§ **EXERCISE PROMPT**: Scan the entries for lines with the word "zero", then copy those lines.

Collected data:
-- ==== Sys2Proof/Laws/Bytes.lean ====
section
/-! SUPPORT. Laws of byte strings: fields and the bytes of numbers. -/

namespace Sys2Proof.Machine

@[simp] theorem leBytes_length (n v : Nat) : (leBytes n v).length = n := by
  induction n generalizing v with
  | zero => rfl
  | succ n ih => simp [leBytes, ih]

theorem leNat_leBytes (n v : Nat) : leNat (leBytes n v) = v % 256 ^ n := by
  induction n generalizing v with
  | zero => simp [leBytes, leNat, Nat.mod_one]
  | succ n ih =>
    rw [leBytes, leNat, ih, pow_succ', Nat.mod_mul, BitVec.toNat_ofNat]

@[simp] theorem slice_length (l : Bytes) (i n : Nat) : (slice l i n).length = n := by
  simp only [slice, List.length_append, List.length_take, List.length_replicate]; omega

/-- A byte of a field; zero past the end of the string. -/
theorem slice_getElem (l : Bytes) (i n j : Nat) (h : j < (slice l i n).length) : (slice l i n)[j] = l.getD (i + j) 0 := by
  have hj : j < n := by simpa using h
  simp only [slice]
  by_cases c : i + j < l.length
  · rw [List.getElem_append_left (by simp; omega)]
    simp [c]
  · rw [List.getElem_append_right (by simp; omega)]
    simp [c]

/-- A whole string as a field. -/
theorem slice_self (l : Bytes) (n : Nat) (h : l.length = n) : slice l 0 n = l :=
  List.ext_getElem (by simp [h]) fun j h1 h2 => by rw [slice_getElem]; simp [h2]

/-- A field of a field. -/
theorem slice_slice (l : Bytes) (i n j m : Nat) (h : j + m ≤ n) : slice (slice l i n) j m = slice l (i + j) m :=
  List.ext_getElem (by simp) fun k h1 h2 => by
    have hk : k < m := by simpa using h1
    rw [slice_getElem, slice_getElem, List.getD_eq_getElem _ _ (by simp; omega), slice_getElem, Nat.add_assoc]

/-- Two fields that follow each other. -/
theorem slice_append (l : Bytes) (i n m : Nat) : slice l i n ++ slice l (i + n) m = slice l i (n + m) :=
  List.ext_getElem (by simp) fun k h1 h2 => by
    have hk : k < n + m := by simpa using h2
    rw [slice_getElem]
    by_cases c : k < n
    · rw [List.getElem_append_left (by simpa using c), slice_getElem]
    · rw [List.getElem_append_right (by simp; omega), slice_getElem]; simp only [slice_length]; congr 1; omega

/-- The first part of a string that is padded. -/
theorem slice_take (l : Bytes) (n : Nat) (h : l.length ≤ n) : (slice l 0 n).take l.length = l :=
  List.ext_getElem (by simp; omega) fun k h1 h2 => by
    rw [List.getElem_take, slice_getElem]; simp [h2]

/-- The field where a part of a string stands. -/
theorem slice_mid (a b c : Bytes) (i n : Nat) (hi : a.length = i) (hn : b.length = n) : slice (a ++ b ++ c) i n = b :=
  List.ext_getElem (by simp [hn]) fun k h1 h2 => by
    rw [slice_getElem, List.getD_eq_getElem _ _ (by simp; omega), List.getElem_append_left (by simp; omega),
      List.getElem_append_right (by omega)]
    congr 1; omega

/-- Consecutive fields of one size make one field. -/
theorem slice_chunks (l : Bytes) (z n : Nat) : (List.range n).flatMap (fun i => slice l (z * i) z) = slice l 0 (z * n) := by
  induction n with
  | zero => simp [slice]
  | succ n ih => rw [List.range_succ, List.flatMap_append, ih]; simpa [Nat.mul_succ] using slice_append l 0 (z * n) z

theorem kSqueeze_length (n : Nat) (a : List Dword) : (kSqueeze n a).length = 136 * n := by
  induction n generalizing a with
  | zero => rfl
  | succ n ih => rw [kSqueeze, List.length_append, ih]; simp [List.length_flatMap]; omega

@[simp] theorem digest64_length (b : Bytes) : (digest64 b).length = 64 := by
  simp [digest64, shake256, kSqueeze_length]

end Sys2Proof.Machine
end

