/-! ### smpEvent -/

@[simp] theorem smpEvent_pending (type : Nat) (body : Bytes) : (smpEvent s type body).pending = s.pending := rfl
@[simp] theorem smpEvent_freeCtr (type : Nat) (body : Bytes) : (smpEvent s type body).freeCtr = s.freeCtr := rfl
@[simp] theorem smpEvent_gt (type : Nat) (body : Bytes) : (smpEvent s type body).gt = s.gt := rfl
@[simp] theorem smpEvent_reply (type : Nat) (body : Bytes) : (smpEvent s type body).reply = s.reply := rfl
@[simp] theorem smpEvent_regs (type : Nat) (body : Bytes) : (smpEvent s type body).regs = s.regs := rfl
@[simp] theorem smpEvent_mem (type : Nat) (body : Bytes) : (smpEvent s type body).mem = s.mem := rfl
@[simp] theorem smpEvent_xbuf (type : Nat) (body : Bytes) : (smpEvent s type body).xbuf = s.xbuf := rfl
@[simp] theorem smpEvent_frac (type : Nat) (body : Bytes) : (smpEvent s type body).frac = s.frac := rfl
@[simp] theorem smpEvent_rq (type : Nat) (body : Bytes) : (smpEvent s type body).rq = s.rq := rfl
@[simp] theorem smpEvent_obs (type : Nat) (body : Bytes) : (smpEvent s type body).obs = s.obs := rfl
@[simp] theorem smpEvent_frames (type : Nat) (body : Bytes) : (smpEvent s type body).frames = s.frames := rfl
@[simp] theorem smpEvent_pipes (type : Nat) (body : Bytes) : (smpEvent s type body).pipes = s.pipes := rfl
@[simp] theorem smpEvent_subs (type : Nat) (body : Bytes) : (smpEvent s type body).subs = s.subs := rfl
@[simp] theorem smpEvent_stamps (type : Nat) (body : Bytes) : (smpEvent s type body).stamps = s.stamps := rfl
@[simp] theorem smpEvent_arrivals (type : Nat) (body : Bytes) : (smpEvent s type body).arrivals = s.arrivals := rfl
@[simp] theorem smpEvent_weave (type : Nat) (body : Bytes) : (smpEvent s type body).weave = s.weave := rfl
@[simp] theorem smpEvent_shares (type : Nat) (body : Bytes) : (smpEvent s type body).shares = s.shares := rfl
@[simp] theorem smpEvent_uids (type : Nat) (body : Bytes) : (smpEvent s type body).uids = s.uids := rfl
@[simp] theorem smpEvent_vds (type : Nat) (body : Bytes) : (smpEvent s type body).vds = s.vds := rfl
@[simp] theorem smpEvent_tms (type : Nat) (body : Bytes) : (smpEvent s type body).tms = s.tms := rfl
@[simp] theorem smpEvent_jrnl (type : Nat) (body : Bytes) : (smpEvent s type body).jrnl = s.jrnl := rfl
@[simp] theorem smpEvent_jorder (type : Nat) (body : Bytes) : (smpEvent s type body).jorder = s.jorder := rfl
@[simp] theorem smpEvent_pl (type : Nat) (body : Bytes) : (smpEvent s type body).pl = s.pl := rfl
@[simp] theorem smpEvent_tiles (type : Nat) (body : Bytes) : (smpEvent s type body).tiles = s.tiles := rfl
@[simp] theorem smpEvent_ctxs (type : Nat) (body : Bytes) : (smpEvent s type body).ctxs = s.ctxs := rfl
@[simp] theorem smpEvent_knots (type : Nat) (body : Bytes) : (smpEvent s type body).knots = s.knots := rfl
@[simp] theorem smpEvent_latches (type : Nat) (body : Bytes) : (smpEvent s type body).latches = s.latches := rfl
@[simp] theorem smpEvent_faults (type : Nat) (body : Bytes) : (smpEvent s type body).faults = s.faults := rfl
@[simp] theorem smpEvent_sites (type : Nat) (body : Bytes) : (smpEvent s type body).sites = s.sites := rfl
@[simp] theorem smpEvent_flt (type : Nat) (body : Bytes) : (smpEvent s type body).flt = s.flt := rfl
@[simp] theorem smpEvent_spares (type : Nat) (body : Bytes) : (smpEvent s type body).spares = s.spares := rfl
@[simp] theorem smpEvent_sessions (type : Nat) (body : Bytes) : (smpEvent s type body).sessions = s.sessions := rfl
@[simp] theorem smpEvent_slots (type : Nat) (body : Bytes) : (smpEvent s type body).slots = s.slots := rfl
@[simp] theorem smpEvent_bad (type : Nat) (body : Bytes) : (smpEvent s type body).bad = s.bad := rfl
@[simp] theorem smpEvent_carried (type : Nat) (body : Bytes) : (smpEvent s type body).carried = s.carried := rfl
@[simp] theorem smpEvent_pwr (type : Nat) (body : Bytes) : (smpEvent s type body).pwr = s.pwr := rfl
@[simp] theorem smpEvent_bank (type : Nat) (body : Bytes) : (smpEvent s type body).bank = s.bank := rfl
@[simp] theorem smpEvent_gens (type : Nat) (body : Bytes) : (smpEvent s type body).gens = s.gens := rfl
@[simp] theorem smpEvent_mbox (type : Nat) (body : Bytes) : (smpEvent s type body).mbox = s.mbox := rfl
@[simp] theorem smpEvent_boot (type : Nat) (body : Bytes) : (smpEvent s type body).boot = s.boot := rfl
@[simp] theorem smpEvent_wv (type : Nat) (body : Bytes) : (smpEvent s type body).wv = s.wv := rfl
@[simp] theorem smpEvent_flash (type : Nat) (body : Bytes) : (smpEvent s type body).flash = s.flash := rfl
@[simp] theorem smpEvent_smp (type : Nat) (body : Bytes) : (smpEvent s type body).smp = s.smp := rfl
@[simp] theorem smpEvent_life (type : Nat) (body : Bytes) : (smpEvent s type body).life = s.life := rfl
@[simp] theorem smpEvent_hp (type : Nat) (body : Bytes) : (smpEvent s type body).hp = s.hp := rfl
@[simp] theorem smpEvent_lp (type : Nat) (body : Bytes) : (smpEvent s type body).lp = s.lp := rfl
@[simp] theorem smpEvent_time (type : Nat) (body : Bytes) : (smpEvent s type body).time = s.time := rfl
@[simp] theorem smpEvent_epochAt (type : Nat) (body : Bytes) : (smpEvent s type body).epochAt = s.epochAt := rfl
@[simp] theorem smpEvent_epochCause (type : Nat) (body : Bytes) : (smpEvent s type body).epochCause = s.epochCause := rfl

§ **ANSWER FOR THIS EXERCISE**:
  | zero => rfl
  | zero => simp [leBytes, leNat, Nat.mod_one]
/-- A byte of a field; zero past the end of the string. -/
  | zero => simp [slice]
  | zero => rfl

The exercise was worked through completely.